Supplemental Science: Lifting the Fog

A new self-report measure promises to bring some clarity to the diagnosis and eventual treatment of brain fog.

Sergei / Adobe Stock, Shacil / Adobe Stock, Photo Illustration / Edward Levine
Sergei / Adobe Stock, Shacil / Adobe Stock, Photo Illustration / Edward Levine

The cognitive cloud known as brain fog didn’t originate with COVID-19. It has long been identified in the wake of other viral infections, notably Lyme disease and myalgic encephalitis/chronic fatigue syndrome. But the pandemic put it on the medical map with force and urgency, considering that millions were suddenly affected and many remain affected several years after onset.

A colloquial term for persistent cognitive difficulties, brain fog is marked by impairments in executive functions, memory, attention regulation, and motivation. People report problems finding words and other memory lapses. They have difficulty making decisions. They lack mental energy. They find themselves easily confused, experiencing a loss of mental sharpness. They have trouble concentrating and processing information. Some, but not all, suffer headaches.

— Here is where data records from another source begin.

-- ==== Sys2Proof/Laws/PerInstr.lean ====
section
/-! SUPPORT. Statements for all operations, one lemma a constructor. -/

namespace Sys2Proof.Laws.TableMatch
open Sys2Proof

/-- The format's width, the mask and the match of an operation's row in spec/opcode_table.json. -/
def row : Instr → Nat × Nat × Nat
  | .writebits _ _ => (11, 0x000, 0x000)
  | .writebyte _ => (11, 0x700, 0x700)
  | .seqIdle => (2, 0x3, 0x0)
  | .seqHigh => (2, 0x3, 0x1)
  | .seqLow => (2, 0x3, 0x2)

/-- The width and the bits of a code. -/
def bitsOf : Code → Nat × Nat
  | .cmd word => (11, word.toNat)
  | .seq f => (2, f.toNat)

/-- The code of an operation matches its own row of the opcode table. -/
def Statement (i : Instr) : Prop :=
  (bitsOf (encode i)).1 = (row i).1 ∧
    (bitsOf (encode i)).2 &&& (row i).2.1 = (row i).2.2

theorem writebits (n : BitIndex) (byte : Byte) : Statement (.writebits n byte) := by
  simp [Statement, bitsOf, encode, row]

/-- A word with `n = 7` has its three top bits set. -/
theorem make_seven_top (byte : Byte) :
    (CmdWord.make 7#3 byte).toNat &&& 0x700 = 0x700 := by
  have h : CmdWord.make 7#3 byte &&& 0x700#11 = 0x700#11 := by
    ext i hi
    simp only [CmdWord.make, BitVec.getElem_and, BitVec.getElem_append]
    interval_cases i <;> simp
  simpa using congrArg BitVec.toNat h

theorem writebyte (byte : Byte) : Statement (.writebyte byte) :=
  ⟨rfl, make_seven_top byte⟩

theorem seqIdle : Statement .seqIdle := ⟨rfl, rfl⟩
theorem seqHigh : Statement .seqHigh := ⟨rfl, rfl⟩
theorem seqLow : Statement .seqLow := ⟨rfl, rfl⟩

end Sys2Proof.Laws.TableMatch
end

In their own words, people describe “slow and sluggish thinking,” “fuzziness,” “blur,” being “not their usual self.” Many healthy people have experienced such symptoms briefly, during a bout of the flu, say, or after a night of heavy celebrating. But those who experience brain fog find themselves seriously disabled, unable to resume roles they once mastered.

Patients can lose a significant chunk of cognitive power compared to before infection. In a study conducted at Kings College London, subjects suffering from long COVID exhibited an average 28 percent decrease in memory, attention, and reasoning. Those who reported being the sickest demonstrated a whopping 57 percent decline in cognitive function compared to their pre-illness state.

No one knows what causes post-COVID brain fog, but many ideas have been put forth and are under active investigation. It is possible that the coronavirus directly targets neuronal cells, causing dysfunction of the mitochondria, the power plants in all cells. Recent research shows that the SARS virus can block the expression of core mitochondrial genes in animals; that process is visible in autopsy tissue from patients who had had COVID.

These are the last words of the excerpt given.